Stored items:
/-- The same for a probe. -/
theorem State.probeThen_of_idle_of_unanswered {s : State} (hs : s.seq = .idle) (hn : s.nextProbe = none) (cmd : CmdWord)
    (k : Bool → State → State) :
    s.probeThen cmd k = s.advanceProbe.relabel (.wait cmd) (s.trace ++ [.probeRequest s.address]) s.address := by
  have hlook : s.probeThen cmd k = (s.issue cmd (.probeRequest s.address)).advanceProbe := by simp [State.probeThen, hn]
  rw [hlook, State.issue_of_idle s cmd _ hs]
  exact s.advanceProbe_relabel _ _ _

/-- A read of a command that sees only registers ends alike under any two words. -/
theorem State.readThen_endsAlike {k : Byte → State → State} (hk : SeesOnlyRegisters k) (s : State) (c d : CmdWord) :
    s.EndsAlike c d (s.readThen c k) (s.readThen d k) := by
  cases hs : s.seq with
  | wait latched => exact .of_eq (by simp [State.readThen, State.issue_of_wait _ _ latched _ hs])
  | idle =>
    cases hb : s.nextRead with
    | some b =>
      rw [State.readThen_of_idle s c k b hs hb, State.readThen_of_idle s d k b hs hb]
      obtain ⟨r, h⟩ := hk b s.advanceRead
      exact .of_eq ((h (.wait d) _ _).trans (h (.wait c) _ _).symm)
    | none =>
      rw [State.readThen_of_idle_of_unanswered hs hb, State.readThen_of_idle_of_unanswered hs hb]
      exact ⟨rfl, .inr ⟨hs, rfl, rfl⟩⟩

/-- The same for a probe. -/
theorem State.probeThen_endsAlike {k : Bool → State → State} (hk : SeesOnlyRegisters k) (s : State) (c d : CmdWord) :
    s.EndsAlike c d (s.probeThen c k) (s.probeThen d k) := by
  cases hs : s.seq with
  | wait latched => exact .of_eq (by simp [State.probeThen, State.issue_of_wait _ _ latched _ hs])
  | idle =>
    cases hb : s.nextProbe with
    | some ack =>
      rw [State.probeThen_of_idle s c k ack hs hb, State.probeThen_of_idle s d k ack hs hb]
      obtain ⟨r, h⟩ := hk ack s.advanceProbe
      exact .of_eq ((h (.wait d) _ _).trans (h (.wait c) _ _).symm)
    | none =>
      rw [State.probeThen_of_idle_of_unanswered hs hb, State.probeThen_of_idle_of_unanswered hs hb]
      exact ⟨rfl, .inr ⟨hs, rfl, rfl⟩⟩

/-- Settles O5: the two forms are one transaction with one continuation, which ends alike under both words. -/
theorem ignoredOperandHasNoEffect : Obligations.IgnoredOperandHasNoEffect := by
  unfold Obligations.IgnoredOperandHasNoEffect
  intro f hf a b s
  simp only [List.mem_cons, List.not_mem_nil, or_false] at hf
  obtain rfl | rfl | rfl | rfl | rfl := hf
  · exact ⟨_, _, exec_isconn a s, exec_isconn b s, State.probeThen_endsAlike isconn_seesOnlyRegisters s _ _⟩
  · exact ⟨_, _, exec_init a s, exec_init b s, State.readThen_endsAlike init_seesOnlyRegisters s _ _⟩
  · exact ⟨_, _, exec_haschg a s, exec_haschg b s, State.readThen_endsAlike haschg_seesOnlyRegisters s _ _⟩
  · exact ⟨_, _, exec_update a s, exec_update b s, State.readThen_endsAlike (pollWith_seesOnlyRegisters deltaU) s _ _⟩
  · exact ⟨_, _, exec_updsgl a s, exec_updsgl b s, State.readThen_endsAlike (pollWith_seesOnlyRegisters deltaS) s _ _⟩

/-! ### Record and address -/

/-- What `f` does in `s` does not depend on record and address: from any others it does the same and adds the same results. -/
def BlindAt (f : State → State) (s : State) : Prop :=
  ∃ events, (f s).trace = s.trace ++ events ∧
    ∀ past a, ∃ events', resultsOf events' = resultsOf events ∧
      f (s.relabel s.seq past a) = (f s).relabel (f s).seq (past ++ events') a

/-- One thing done after the other. -/
theorem BlindAt.comp {f g : State → State} {s : State} (hg : BlindAt g (f s)) (hf : BlindAt f s) :
    BlindAt (fun u => g (f u)) s := by
  obtain ⟨first, hfirst, hfollow⟩ := hf
  obtain ⟨second, hsecond, hfollow'⟩ := hg
  refine ⟨first ++ second, by rw [hsecond, hfirst, List.append_assoc], fun past a => ?_⟩
  obtain ⟨first', hresults, h⟩ := hfollow past a
  obtain ⟨second', hresults', h'⟩ := hfollow' (past ++ first') a
  refine ⟨first' ++ second', by simp [hresults, hresults'], ?_⟩
  dsimp only
  rw [h, h', List.append_assoc]

/-- It is enough to look at the states that differ in record and address only. -/
theorem BlindAt.congr {f g : State → State} {s : State} (hg : BlindAt g s)
    (h : ∀ past a, f (s.relabel s.seq past a) = g (s.relabel s.seq past a)) : BlindAt f s := by
  have hs : f s = g s := h s.trace s.address
  simpa only [BlindAt, h, hs] using hg

/-- A request carries the address and delivers no result. -/
theorem blindAt_issue (s : State) (cmd : CmdWord) {request : BusAddr → Event} (hr : ∀ a, (request a).isRequest = true) :
    BlindAt (fun u => u.issue cmd (request u.address)) s := by
  have hquiet : ∀ a, resultsOf [request a] = [] := by
    intro a
    have ha := hr a
    cases h : request a <;> simp [h, Event.isRequest, resultsOf] at ha ⊢
  cases hs : s.seq with
  | idle =>
    refine ⟨[request s.address], State.issue_trace_of_idle hs cmd _, fun past a => ⟨[request a], ?_, ?_⟩⟩
    · rw [hquiet, hquiet]
    · dsimp only
      rw [State.issue_of_idle s cmd _ hs, State.issue_of_idle (s.relabel s.seq past a) cmd _ hs]
      rfl
  | wait latched =>
    refine ⟨[], by simp [State.issue_of_wait s cmd latched _ hs], fun past a => ⟨[], rfl, ?_⟩⟩
    dsimp only
    rw [State.issue_of_wait s cmd latched _ hs, State.issue_of_wait (s.relabel s.seq past a) cmd latched _ hs,
      List.append_nil]

/-- A look for a read puts nothing on record. -/
theorem blindAt_advanceRead (s : State) : BlindAt State.advanceRead s := by
  refine ⟨[], by simp, fun past a => ⟨[], rfl, ?_⟩⟩
  rw [State.advanceRead_relabel, State.advanceRead_seq, List.append_nil]

/-- The same for a probe. -/
theorem blindAt_advanceProbe (s : State) : BlindAt State.advanceProbe s := by
  refine ⟨[], by simp, fun past a => ⟨[], rfl, ?_⟩⟩
  rw [State.advanceProbe_relabel, State.advanceProbe_seq, List.append_nil]

/-- An event is put on record whatever is there. -/
theorem blindAt_record (s : State) (e : Event) : BlindAt (State.record · e) s :=
  ⟨[e], rfl, fun _ _ => ⟨[e], rfl, rfl⟩⟩

/-- A continuation that sees only registers does not see record and address. -/
theorem SeesOnlyRegisters.blindAt {α : Type} {k : α → State → State} (hk : SeesOnlyRegisters k) (v : α) (s : State) :
    BlindAt (k v) s := by
  obtain ⟨r, h⟩ := hk v s
  have hself : k v s = (k v s).relabel .idle (s.trace ++ [.done r]) s.address := h s.seq s.trace s.address
  refine ⟨[.done r], congrArg State.trace hself, fun past a => ⟨[.done r], rfl, ?_⟩⟩
  rw [h, congrArg State.seq hself]
  rfl

/-- A read of a command that sees only registers does not depend on record and address. -/
theorem blindAt_readThen {k : Byte → State → State} (hk : SeesOnlyRegisters k) (s : State) (cmd : CmdWord) :
    BlindAt (State.readThen · cmd k) s := by
  have hlook : BlindAt (fun u => (u.issue cmd (.readRequest u.address)).advanceRead) s :=
    (blindAt_advanceRead _).comp (blindAt_issue s cmd fun _ => rfl)
  cases hb : s.nextRead with
  | none => exact hlook.congr fun past a => by simp [State.readThen, hb]
  | some b =>
    exact ((hk.blindAt b _).comp ((blindAt_record _ (.readAnswer b)).comp hlook)).congr fun past a => by
      simp [State.readThen, hb]

/-- The same for a probe. -/
theorem blindAt_probeThen {k : Bool → State → State} (hk : SeesOnlyRegisters k) (s : State) (cmd : CmdWord) :
    BlindAt (State.probeThen · cmd k) s := by
  have hlook : BlindAt (fun u => (u.issue cmd (.probeRequest u.address)).advanceProbe) s :=
    (blindAt_advanceProbe _).comp (blindAt_issue s cmd fun _ => rfl)
  cases hb : s.nextProbe with
  | none => exact hlook.congr fun past a => by simp [State.probeThen, hb]
  | some ack =>
    exact ((hk.blindAt ack _).comp ((blindAt_record _ (.probeAnswer ack)).comp hlook)).congr fun past a => by
      simp [State.probeThen, hb]

/-- No command depends on record and address. -/
theorem exec_blindAt (i : Instr) (s : State) : ∃ f, (∀ u, exec i u = .next (f u)) ∧ BlindAt f s := by
  cases i with
  | begin n => exact ⟨_, exec_begin n, blindAt_probeThen (begin_seesOnlyRegisters n) s _⟩
  | isconn a => exact ⟨_, exec_isconn a, blindAt_probeThen isconn_seesOnlyRegisters s _⟩
  | init a => exact ⟨_, exec_init a, blindAt_readThen init_seesOnlyRegisters s _⟩
  | haschg a => exact ⟨_, exec_haschg a, blindAt_readThen haschg_seesOnlyRegisters s _⟩
  | update a => exact ⟨_, exec_update a, blindAt_readThen (pollWith_seesOnlyRegisters deltaU) s _⟩
  | updsgl a => exact ⟨_, exec_updsgl a, blindAt_readThen (pollWith_seesOnlyRegisters deltaS) s _⟩
  | key a => exact ⟨_, exec_key a, ⟨[_], rfl, fun _ _ => ⟨[_], rfl, rfl⟩⟩⟩

/-- Settles O37: `exec_blindAt`. -/
theorem historyAndAddressHaveNoInfluence : Obligations.HistoryAndAddressHaveNoInfluence := by
  unfold Obligations.HistoryAndAddressHaveNoInfluence
  intro i s t past a h
  obtain ⟨f, hexec, events, hevents, hfollow⟩ := exec_blindAt i s
  obtain ⟨events', hresults, hf⟩ := hfollow past a
  obtain rfl : f s = t := Host.Outcome.next.inj ((hexec s).symm.trans h)
  refine ⟨_, (hexec _).trans (congrArg Host.Outcome.next hf), rfl, events, events', hevents, rfl, hresults.symm⟩

end Sys2Proof.Machine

*TO DO:* Nothing but a number should be given: the count of lines in the data above with the word "IgnoredOperandHasNoEffect".

*WRITTEN ANSWER:* 2